Wartawan sekarang sudah dihadapkan kepada tidak saja sebagai manusia profesional dalam menyikapi zamannya di era persaingan, tetapi juga harus memodali diri dengan pengetahuan yang komprehensif. Dia harus menguasai ilmu pengetahuan dan teknologi (Iptek) sesuai dengan bidangnya. Sebab, tuntutan terhadap seorang wartawan tidak saja sebagai pelapor, tetapi juga mampu memberi proses pembelajaran kepada publiknya. Untuk melaksanakan peran itu harus memiliki pengetahuan yang mumpuni.

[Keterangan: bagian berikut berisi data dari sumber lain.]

/-- A sweep-table entry (spec/13 R313): the three image words, state, domain, ACKN, rows already applied
(bank × 65536 + row). `state` is 0 FREE, 1 ACTIVE, 2 RETIRED. -/
structure SweepEntry where
  img0 : Word
  img1 : Word
  img2 : Word
  state : Nat
  domain : Nat
  ackn : Dword
  applied : List Nat
  /-- A number that no other registration of the pseudo-channel has. -/
  reg : Nat
  deriving DecidableEq, Repr, Inhabited

/-- A forcing in progress (spec/13 R320): a number that no other forcing in progress has, the entry and the rows still to take. -/
structure Forcing where
  num : Nat
  entry : Nat
  rows : List Nat
  deriving DecidableEq, Repr, Inhabited

/-- A bank job in progress (spec/16 R392): the node, the next entry, whether it has entered the mode. -/
structure BankJob where
  node : Nat
  next : Nat
  entered : Bool
  deriving DecidableEq, Repr, Inhabited

/-- A pseudo-channel. -/
structure Pch where
  n : Dword
  /-- All-bank mode held (MODE.ALLBANK, STATUS.ALLBANK). -/
  held : Bool
  bankmask : BitVec 16
  /-- Former owners whose BANK_TIMEOUT is still to be reported: workgroup, crew, REASON (LOST, spec/13 R306, R329). -/
  lost : List (Nat × Nat × Nat)
  /-- REASON of the last forced exit; none since reset reads as 3 (spec/13 R306). -/
  reason : Option Nat
  owner : BitVec 21
  ocrew : BitVec 6
  flags : BitVec 5
  /-- Bank to open row + 1. -/
  rows : SMap Nat
  /-- Bank to the first byte offsets of the tagged words of its open row. -/
  tags : SMap (List Nat)
  /-- Bank to the lines of its open row that a pass has written, to be restored (spec/13 R326, spec/09 R225). -/
  dirty : SMap (List Nat)
  /-- The rows opened since the mode was entered (bank × 65536 + row), whose lines its exit invalidates (spec/21 R455). -/
  opened : List Nat
  passRegs : SMap (BitVec 256)
  passStore : SMap (BitVec 512)
  table : SMap SweepEntry
  /-- The registrations so far. -/
  regs : Nat
  /-- Byte t of bank b's vector register at 512b + t. -/
  vec : Memory
  /-- Accumulator j of bank b at 64b + j. -/
  acc : SMap Word
  postponed : Nat
  forcings : List Forcing
  job : Option BankJob
  jobs : List Nat
  /-- Correctable errors: (bank × 65536 + row) to (window, count). -/
  errs : SMap (Nat × Nat)
  lasting : List Nat
  spares : SMap Nat
  /-- Rows without a spare left, served with ECC (spec/19 R447). -/
  logged : List Nat
  deriving DecidableEq, Repr, Inhabited

/-- A running packet (spec/12 R274): its sequence number, slot, words; the stream slot claimed; units of work done;
status so far; the packet's flags and counts; bytes delivered; data captured by a checkpoint pass. -/
structure Packet where
  seq : Nat
  slot : Nat
  /-- A COPY into a stream: its place in the order in which such packets have finished reading, 0 before that (spec/23 R458); the
  number of the ring in which it has claimed its slot. -/
  order : Nat
  bound : Nat
  /-- The compute die whose engine complex runs the packet, none for an engine of the I/O dies or a Scrivener (spec/11 R263). -/
  die : Option Nat
  words : List Word
  claimed : Option Nat
  units : Nat
  finished : Bool
  status : Nat
  flags : BitVec 5
  satcnt : Nat
  nanscore : Nat
  bytes : Nat
  /-- The packet has an address of kind 1, or a stream: it needs TGT's workgroup from its start (R274). -/
  needsWg : Bool
  /-- CKPT: the blocks (record, block, virtual address, length) and the captured bytes by physical address. -/
  blocks : List (Nat × Nat × Nat × Nat)
  captured : Memory
  seen : List Nat
  /-- COLL: the membership table as read at the start (spec/19 R444). -/
  ring : List (BitVec 128)
  deriving DecidableEq, Repr, Inhabited

/-- A queue bound to its engine (spec/12 R271, R272): header (physical address), class, instance, domain, the ring in use
(base, log of its slots, the sequence number of its slot 0), next packet to start, packets running, sequences complete above
the watermark, halted or not. -/
structure Queue where
  hdr : Nat
  cls : Nat
  inst : Nat
  domain : Nat
  ring : Nat × Nat × Nat
  next : Nat
  running : List Packet
  done : List Nat
  halted : Bool
  deriving DecidableEq, Repr, Inhabited

/-- A node descriptor as the pool keeps it (spec/16 R382): thirty-two words. -/
structure NodeDesc where
  words : List Word
  deriving DecidableEq, Repr, Inhabited

/-- A pending node. -/
structure Node where
  id : Nat
  desc : NodeDesc
  /-- Nodes it depends on, still pending (spec/16 R386, R387). -/
  deps : List Nat
  /-- A predecessor ended other than DONE. -/
  depBad : Bool
  ready : Bool
  ops : List (Nat × Nat)
  macros : List (List (Word × Word))
  nextInst : Nat
  progress : Nat
  term : Nat
  fcause : Nat
  finst : Nat
  fpc : Nat
  fdomain : Nat
  fva : Nat
  flags : BitVec 5
  satcnt : Word
  nanscore : Word
  /-- KIND 2: the sequence number claimed on the queue with this header, and the slot once it is published (spec/16 R393). -/
  posted : Option (Nat × Nat × Option Nat)
  deriving DecidableEq, Repr, Inhabited

/-- The ready pool. -/
structure Pool where
  opened : Bool
  nodes : List Node
  nextNode : Nat
  nextTag : Nat
  /-- Domain last served, by priority (spec/16 R390). -/
  served : SMap Nat
  deriving DecidableEq, Repr, Inhabited

/-- A voltage/frequency island (spec/04 R78, R80). -/
structure Island where
  cycle : Dword
  mhz : Nat
  stopped : Bool
  deriving DecidableEq, Repr, Inhabited

/-- A stack (spec/10 R253, spec/13 R300). -/
structure Stack where
  race : RaceHome
  hot : Bool
  deriving DecidableEq, Repr, Inhabited

/-- The module registers (spec/19 R440, R443). -/
structure ModRegs where
  lcstate : BitVec 2
  domtab : Nat
  ringpos : BitVec 6
  lrbase : Nat
  lrlog : BitVec 5
  lrtail : Dword
  lrhead : Dword
  mccount : Dword
  mclast : Dword
  ring : SMap (BitVec 128)
  deriving DecidableEq, Repr, Inhabited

Di tengah kebingungan menyikapi demokrasi dan otonomi daerah, wartawan mestinya harus berperan aktif dalam memberi pencerahan kepada masyarakat. Memberi pencerdasan dengan menekankan pada aspek kearifan dan kemandirian lokal.

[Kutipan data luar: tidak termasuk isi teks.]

/-- Release the locks of lanes. -/
def Workgroup.releaseLocks (w : Workgroup) (ls : List Nat) : Workgroup :=
  overList ls w fun w l => w.updLane l fun x => { x with lock := none }

/-- Every lock bit held on a core. -/
def State.heldBits (s : State) (core : Nat) : List Nat :=
  s.wgs.flatMap fun p => p.2.lanes.filterMap fun l =>
    match l.2.lock with
    | some k => if k.core = core then some k.bit else none
    | none => none

/-! ### Domain descriptors and translation (spec/14) -/

/-- The sixteen doubles of domain d's descriptor in memory (R332). -/
def State.descMem (s : State) (d : Nat) : List Dword :=
  (List.range 16).map fun k => BitVec.ofNat 64 (s.rdNat (s.regs.domtab + 128 * d + 8 * k) 8)

/-- Bits [hi:lo] of a record held as elements of w bits. -/
def fieldOf {n : Nat} (d : List (BitVec n)) (hi lo : Nat) : Nat :=
  bits (packElems n (d.map BitVec.toNat)) lo (hi - lo + 1)

/-- A descriptor that keeps the table of R333 and has VALID = 1; any other counts as VALID = 0. What the table says must be
zero is tested; its RSV bits read as zero (R5), so that a set one breaks nothing (DEDUCED: log 17). -/
def descValid (d : List Dword) : Bool :=
  fieldOf d 0 0 == 1 && fieldOf d 74 64 == 0 && fieldOf d 197 192 == 0 && decide (fieldOf d 256 244 ≤ 4096) &&
  decide (fieldOf d 446 440 ≤ 64) && decide (fieldOf d 572 568 ≤ 16)

/-- SUPER of a descriptor. -/
def descSuper (d : List Dword) : Bool := fieldOf d 1 1 == 1

/-- The descriptor fields a core holds of a domain. -/
def State.descHeld (s : State) (core d : Nat) : Option (List Dword) :=
  ((s.core core).descs.find? fun e => e.domain == d).map (·.words)

/-- The descriptor as a core uses it: the fields it holds, else those in memory (R333); none when it counts as
VALID = 0. -/
def State.descUse (s : State) (core d : Nat) : Option (List Dword) :=
  match s.descHeld core d with
  | some w => some w
  | none => if descValid (s.descMem d) then some (s.descMem d) else none

/-- A core takes the descriptor of a domain from memory (R333). -/
def State.descLoad (s : State) (core d : Nat) : State :=
  if descValid (s.descMem d) then
    s.updCore core fun c => { c with
      descs := ⟨d, s.descMem d⟩ :: c.descs.filter fun e => e.domain != d }
  else s

/-- A core takes a descriptor that it does not hold (R333). -/
def State.descNeed (s : State) (core d : Nat) : State :=
  match s.descHeld core d with
  | some _ => s
  | none => s.descLoad core d

/-- The apertures of spec/19 R439: 0 device DRAM, 1 bank control windows, 2 module register page, 3 doorbell page,
4 a peer's memory, 5 host memory, 6 capacity tier. -/
def aperture (a : Nat) : Option Nat :=
  if a < 0x10000000000 then some 0
  else if a < 0x10004000000 then some 1
  else if a < 0x20000000000 then none
  else if a < 0x20000001000 then some 2
  else if a < 0x20000002000 then some 3
  else if a < 0x1000000000000 then none
  else if a < 0x1000000000000 + 64 * 0x10000000000 then some 4
  else if a < 0x2000000000000 then none
  else if a < 0x3000000000000 then some 5
  else if a < 0x4000000000000 then none
  else if a < 0x4100000000000 then some 6
  else none

/-- The memory types an aperture allows (R439); types are numbered as TYPE of R336. -/
def typeAllowed (ap ty : Nat) : Bool :=
  match ap with
  | 0 => true
  | 1 => ty == 2
  | 2 => ty == 2
  | 3 => ty == 2
  | 4 => true
  | 5 => ty == 0 || ty == 2
  | _ => ty == 0 || ty == 1

/-- Pseudo-channel of a byte of device DRAM (spec/13 R299). -/
def pchOf (pa : Nat) : Nat := pa / 2 ^ 30

/-- Bytes whose pseudo-channel is held in all-bank mode wait in the controller queue (spec/13 R324). -/
def State.held (s : State) (x : Span) : Bool :=
  match x.loc with
  | .phys a => aperture a == some 0 && (s.pch (pchOf a)).held
  | .win t o => (spanCut (s.wg t).image ((s.wg t).imagePart 6 + o) x.len).any fun y => match y.loc with
    | .phys a => aperture a == some 0 && (s.pch (pchOf a)).held
    | .win .. => false

/-- How a walk ended (R335, R338). -/
inductive Walk where
  /-- Physical address of the byte, TYPE, W, SUP, level of the leaf, log2 of the page size, the leaf. -/
  | ok (pa ty : Nat) (w sup : Bool) (level psize : Nat) (pte : Dword)
  /-- Cause, level, entry. -/
  | fail (cause level : Nat) (pte : Dword)
  deriving DecidableEq, Repr, Inhabited

/-- Lowest virtual-address bit that a level's index uses (R335). -/
def levelShift (lv : Nat) : Nat := 12 + 9 * (lv - 1)

/-- Index of a virtual address at a level (R335). -/
def levelIndex (lv va : Nat) : Nat := if lv = 5 then bits va 48 8 else bits va (levelShift lv) 9

/-- A valid entry that keeps R336 and R337 at a level. -/
def pteFormat (lv : Nat) (e : Nat) : Bool :=
  bits e 7 5 == 0 && bits e 52 4 == 0 &&
  (if bitAt e 2 then
    lv ≤ 3 && (if bitAt e 1 then
      match firstBelow 20 fun k => bitAt e (12 + k) with
      | none => false
      | some k => (if k ≤ 7 then lv == 1 else if k ≤ 16 then lv == 2 else lv == 3)
    else lv == 1)
  else
    lv != 1 && !bitAt e 1 && bits e 3 4 == 0)

/-- log2 of a leaf's page size, and its frame (R337). -/
def leafFrame (e : Nat) : Nat × Nat :=
  let addr := bits e 12 40 * 4096
  if bitAt e 1 then
    match firstBelow 20 fun k => bitAt e (12 + k) with
    | none => (12, addr)
    | some k => (13 + k, addr - 2 ^ (12 + k))
  else (12, addr)

/-- The frame of a leaf lies in an aperture that the domain may reach, the first row of R338. -/
def leafRange (super : Bool) (e va : Nat) : Bool :=
  match aperture ((leafFrame e).2 + va % 2 ^ (leafFrame e).1) with
  | none => false
  | some ap => ap != 2 || super

/-- What a walk checks of a leaf beyond its format (R338, R439). -/
def leafCheck (super wr handler : Bool) (lv e va : Nat) : Walk :=
  let (sz, frame) := leafFrame e
  let pa := frame + va % 2 ^ sz
  let ty := bits e 3 2
  let pte := BitVec.ofNat 64 e
  match aperture pa with
  | none => .fail 0x34 lv pte
  | some ap =>
    if ap = 2 ∧ super = false then .fail 0x34 lv pte
    else if typeAllowed ap ty = false then .fail 0x33 lv pte
    else if bitAt e 6 = true ∧ handler = false then .fail 0x32 lv pte
    else if bitAt e 5 = false ∧ wr = true then .fail 0x31 lv pte
    else .ok pa ty (bitAt e 5) (bitAt e 6) lv sz pte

Tampaknya, anak bangsa ini semakin tercerabut dari akar budayanya sendiri. Dalam realitas sosial muncul ketidakberdayaan kita menghadapi menguatnya arus pengaruh budaya baru yang mengarah kepada diferensiasi di tengah masyarakat. Dampak yang sangat krusial adalah rentannya masyarakat terpicu oleh tindak kekerasan. Di mana-mana (dari tayangan TV) kita menyaksikan tindakan kekerasan. Konflik horisontal terjadi hampir setiap waktu. Konflik ini tidak saja merebak di kampung-kampung, tetapi telah merembet ke gedung-gedung parlemen yang kian memperpuruk kehidupan demokrasi di republik ini.
Akhirnya, untuk menyikapi ’ketololan’ memperlakukan demokrasi dan kebebasan itu, kita selalu mengatakan sedang dalam proses belajar. Sampai kapan? (*).